In a developing legal situation, HDFC Bank , one of India's leading private sector banks, finds itself at the center of attention as its CEO, Sashidhar Jagdishan, faces scrutiny over an FIR alleging cheating and fraud.

Judicial Recusals Mount

The case has taken an intriguing turn as a fourth judge of the Bombay High Court has recused from hearing Jagdishan's plea against the FIR. This series of recusals has raised eyebrows in legal circles and adds another layer of complexity to the ongoing case.

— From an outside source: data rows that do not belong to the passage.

theorem witness_AnsweredReadsAreTested_header :
    (let s := gathering .classifierHeader (.header []) (header 1 0 0 0x33 0xC4 0x33 0)
     s.quiet = true ∧ s.headTurn = true ∧ s.passingHeld = false ∧
      s.path.queue = readAccessesAux .classifierHeader [⟨0x10000, 20, 0, 20⟩] ++ [] ∧
      s.classifier = .deciding 0x10000 20 (.header []) ∧
      s.runBytes [⟨0x10000, 20, 0, 20⟩] = header 1 0 0 0x33 0xC4 0x33 0 ∧
      headerOk (header 1 0 0 0x33 0xC4 0x33 0) 20 = true ∧ hdrKind (header 1 0 0 0x33 0xC4 0x33 0) ≠ 2) ∧
      headerOk (header 9 1 0 0x33 0xC4 0x33 0) 20 = false ∧
      (headerOk beaconHeader 36 = true ∧ hdrKind beaconHeader = 2 ∧ beaconOk beaconHeader = true) ∧
      hdrKind (header 2 1 0 0x33 0xFFFF 0x33 17) = 2 ∧ beaconOk (header 2 1 0 0x33 0xFFFF 0x33 17) = false := by
  decide +kernel
theorem witness_AnsweredReadsAreTested_body :
    (let s := gathering .classifierBody (.body beaconHeader (beaconBody.take 12)) (beaconBody.drop 12)
     s.quiet = true ∧ s.headTurn = true ∧ s.passingHeld = false ∧
      s.path.queue = readAccessesAux .classifierBody [⟨0x10000, 4, 0, 4⟩] ++ [] ∧
      s.classifier = .deciding 0x10000 20 (.body beaconHeader (beaconBody.take 12))) ∧
      bodyCount beaconBody = (hdrPayload beaconHeader - 10) / 6 ∧
      bodyCount (overlay beaconBody 9 [2]) ≠ (hdrPayload beaconHeader - 10) / 6 := by decide +kernel
/-- A header that straddles a block of 64 bytes is read in two accesses (R163), answered by one row. -/
theorem witness_AnsweredReadsAreTested_run :
    let h := header 1 0 0 0x33 0xC4 0x33 0
    let s : State := queued { holding ready (.deciding 0x1000 (rxRecord 0x10038 20 1) 4)
        (.deciding 0x10038 20 (.header [])) with mem := memWrite [] 0x10038 h }
      (readAccesses .classifierHeader 0x10038 20)
    s.quiet = true ∧ s.passingHeld = false ∧ s.path.queue =
        readAccessesAux .classifierHeader [⟨0x10038, 8, 0, 8⟩, ⟨0x10040, 16, 0, 12⟩] ++ [] ∧
      s.runBytes [⟨0x10038, 8, 0, 8⟩, ⟨0x10040, 16, 0, 12⟩] = h ∧
      (match execHeaderReadDone s with
        | .next t => (t.classifier, t.path.queue)
        | _ => (.idle, [])) = (.deciding 0x10038 20 (.ready h []), []) := by decide +kernel

/-- A decision ready to be claimed, over a state of the links. -/
def claiming (h body : List Byte) (s : State) : State :=
  holding s (.deciding 0x1000 (rxRecord 0x10000 20 1) 4) (.deciding 0x10000 20 (.ready h body))

theorem witness_ClaimsOfUnforwardedFrames :
    (let s := holding ready (.deciding 0x1000 (rxRecord 0x10000 20 1) 4) (.deciding 0x10000 20 (.malformed [9] []))
     s.quiet = true ∧ s.claimRoom 0x10000 = true ∧ s.outlierDue = []) ∧
      (∀ h ∈ [header 1 6 0 0x99 0x21 0x33 0, header 1 6 0 0x99 0xFFFF 0x33 0, header 1 6 0 0x21 0xC4 0x33 0,
          header 1 6 0 0x99 0xC4 0x45 0, header 1 1 0 0x99 0xC4 0x33 0, header 1 6 0 0x99 0 0x33 0],
        let s := claiming h [] (up 2 0x33 ready)
        s.quiet = true ∧ s.claimRoom 0x10000 = true ∧ s.outlierDue = [] ∧ hdrKind h = 1) ∧
      hdrSource (header 1 6 0 0x21 0xC4 0x33 0) = 0x21 ∧
      (up 2 0x33 ready).usableLinkOf 0x45 = none ∧ (up 2 0x33 ready).usableLinkOf 0x33 = some 2 ∧
      hdrHopLimit (header 1 1 0 0x99 0xC4 0x33 0) = 1 ∧ hdrDest (header 1 6 0 0x99 0 0x33 0) = 0 := by
  decide +kernel
/-- To 0x33 itself, in TABLE mode, from neighbour 0x33 of link 2. -/
theorem witness_ClaimForwardsAFrame_granted :
    let h := header 1 6 2 0x99 0x33 0x33 0
    let s := claiming h [] (up 2 0x33 ready)
    s.quiet = true ∧ s.claimRoom 0x10000 = true ∧ s.outlierDue = [] ∧ hdrKind h = 1 ∧
      hdrDest h ≠ s.path.ownId ∧ hdrDest h ≠ 0xFFFF ∧ hdrDest h ≠ 0 ∧ hdrSource h ≠ s.path.ownId ∧
      s.usableLinkOf (hdrLastHop h) ≠ none ∧ 1 < hdrHopLimit h ∧ hdrMode h = .table ∧
      s.lookup (hdrDest h) = some 2 ∧ s.pool.reserve < s.freeCount ∧ 1 ≤ s.freeCount ∧
      s.queuedCount 2 < (s.link 2).queueCap ∧ s.lowestFree = some 0 := by decide +kernel
/-- The same with the reserve above the free count, and with the queue at its cap. -/
theorem witness_ClaimForwardsAFrame_refused :
    let h := header 1 6 2 0x99 0x33 0x33 0
    let s := claiming h [] { up 2 0x33 ready with pool := { ready.pool with reserve := 512, heldLimit := 0 } }
    let c := claiming h [] (ready.setLink 2 { LinkRec.reset with
      neighbour := some 0x33, state := .active, queueCap := 0 })
    s.quiet = true ∧ s.claimRoom 0x10000 = true ∧ s.outlierDue = [] ∧ s.usableLinkOf (hdrLastHop h) ≠ none ∧
      s.lookup (hdrDest h) = some 2 ∧ hdrClass h ≠ .expedited ∧ s.freeCount ≤ s.pool.reserve ∧
      c.quiet = true ∧ c.claimRoom 0x10000 = true ∧ c.outlierDue = [] ∧ c.usableLinkOf (hdrLastHop h) ≠ none ∧
      c.lookup (hdrDest h) = some 2 ∧ (c.link 2).queueCap ≤ c.queuedCount 2 ∧
      s.lookup 0xC4 = none ∧ s.pool.heldLimit ≤ s.pool.heldList.length := by decide +kernel
/-- To 0xC4, which no route names: held. -/
theorem witness_ClaimForwardsAFrame_held :
    let h := header 1 6 2 0x99 0xC4 0x33 0
    let s := claiming h [] (up 2 0x33 ready)
    s.quiet = true ∧ s.claimRoom 0x10000 = true ∧ s.outlierDue = [] ∧ s.usableLinkOf (hdrLastHop h) ≠ none ∧
      1 < hdrHopLimit h ∧ hdrMode h = .table ∧ s.lookup (hdrDest h) = none ∧ s.pool.reserve < s.freeCount ∧
      1 ≤ s.freeCount ∧ s.pool.heldList.length < s.pool.heldLimit ∧ s.lowestFree = some 0 := by decide +kernel
/-- VIA mode: by neighbour 0x33, and by a node that is no neighbour. -/
theorem witness_ClaimForwardsAFrame_via :
    let h := fun (next : NodeId) => [1, 6 + 32 * 2, 1, 0] ++ halfBytes 0x99 ++ halfBytes 0xC4 ++ halfBytes 0x33 ++
      natHalf 0 ++ halfBytes next ++ List.replicate 6 0
    let s := up 2 0x33 ready
    hdrMode (h 0x33) = .via ∧ s.usableLinkOf (hdrNextHop (h 0x33)) = some 2 ∧ hdrMode (h 0x45) = .via ∧
      s.usableLinkOf (hdrNextHop (h 0x45)) = none := by decide +kernel
/-- A PROBE and a PROBE_REPLY that open a PROBING link, and a PROBE of a neighbour adopted on the lowest EMPTY
record; a frame waits on the held list. -/
theorem witness_ClaimsOfControlFrames_opening :
    (∀ kind ∈ [(3 : Byte), 4],
      let h := header kind 1 0 0x33 0x21 0x33 0
      let s := claiming h [] (withHeld (linkIn 2 (.probing 16) ready))
      s.quiet = true ∧ s.claimRoom 0x10000 = true ∧ hdrKind h = kind ∧ s.identifies (hdrSource h) = true ∧
        s.linkOf (hdrSource h) = some 2 ∧ hdrDest h = s.path.ownId ∧ (s.link 2).state = .probing 16) ∧
      (let h := header 3 1 0 0x45 0xFFFF 0x45 0
       let s := claiming h [] { up 0 0x33 ready with linkTable := { (up 0 0x33 ready).linkTable with
         acceptUnsolicited := true, pendingReplies := [0x33, 0x51, 0x52, 0x53] } }
       s.quiet = true ∧ s.claimRoom 0x10000 = true ∧ hdrKind h = 3 ∧ s.identifies (hdrSource h) = true ∧
        s.linkOf (hdrSource h) = none ∧ hdrDest h = 0xFFFF ∧ s.linkTable.acceptUnsolicited = true ∧
        (s.link 1).state = .empty ∧ (∀ m, m < 1 → (s.link m).state ≠ .empty) ∧
        s.linkTable.pendingReplies.length = 4) := by decide +kernel
theorem witness_ClaimsOfControlFrames_held :
    (claiming [] [] (withHeld (linkIn 2 (.probing 16) ready))).PoolOk := by
  have h := poolOk_withHeld (linkIn 2 (.probing 16) ready) (poolOk_of_empty _ rfl rfl rfl rfl) (by decide +kernel) rfl
  exact ⟨h.queued, h.held, h.releasing, h.tagless⟩
theorem witness_ClaimsOfControlFrames_carrying :
    ∀ st ∈ [LinkState.blocked 3, .draining, .active],
      let h := header 3 1 0 0x33 0xFFFF 0x33 0
      let s := claiming h [] { linkIn 2 st ready with linkTable := { (linkIn 2 st ready).linkTable with
        pendingReplies := [0x50, 0x51, 0x52, 0x53] } }
      s.quiet = true ∧ s.claimRoom 0x10000 = true ∧ hdrKind h = 3 ∧ s.identifies (hdrSource h) = true ∧
        s.linkOf (hdrSource h) = some 2 ∧ hdrDest h = 0xFFFF ∧ (s.link 2).carrying = true := by decide +kernel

Allegations Against the CEO

The FIR at the heart of this legal matter was filed based on a complaint by the Lilavati Kirtilal Mehta Medical Trust. The trust has leveled serious accusations against Jagdishan, alleging that he accepted a ₹2.05 crore bribe in exchange for financial advice.

Case Details

Category Details
Charges Cheating and fraud
Complainant Lilavati Kirtilal Mehta Medical Trust
Alleged Bribe Amount ₹2.05 crore
Next Hearing Date July 14

Implications for HDFC Bank

This legal challenge comes at a crucial time for HDFC Bank, as it navigates through a significant merger with HDFC Ltd. The allegations against its CEO could potentially impact investor sentiment and the bank's reputation in the short term.

What's Next?

As the case is scheduled for hearing on July 14, all eyes will be on the Bombay High Court. The repeated recusals by judges add an element of uncertainty to the proceedings, and it remains to be seen how this will affect the timeline and outcome of the case.

HDFC Bank and its stakeholders will be keenly watching the developments, as the resolution of this case could have significant implications for the bank's leadership and its ongoing strategic initiatives.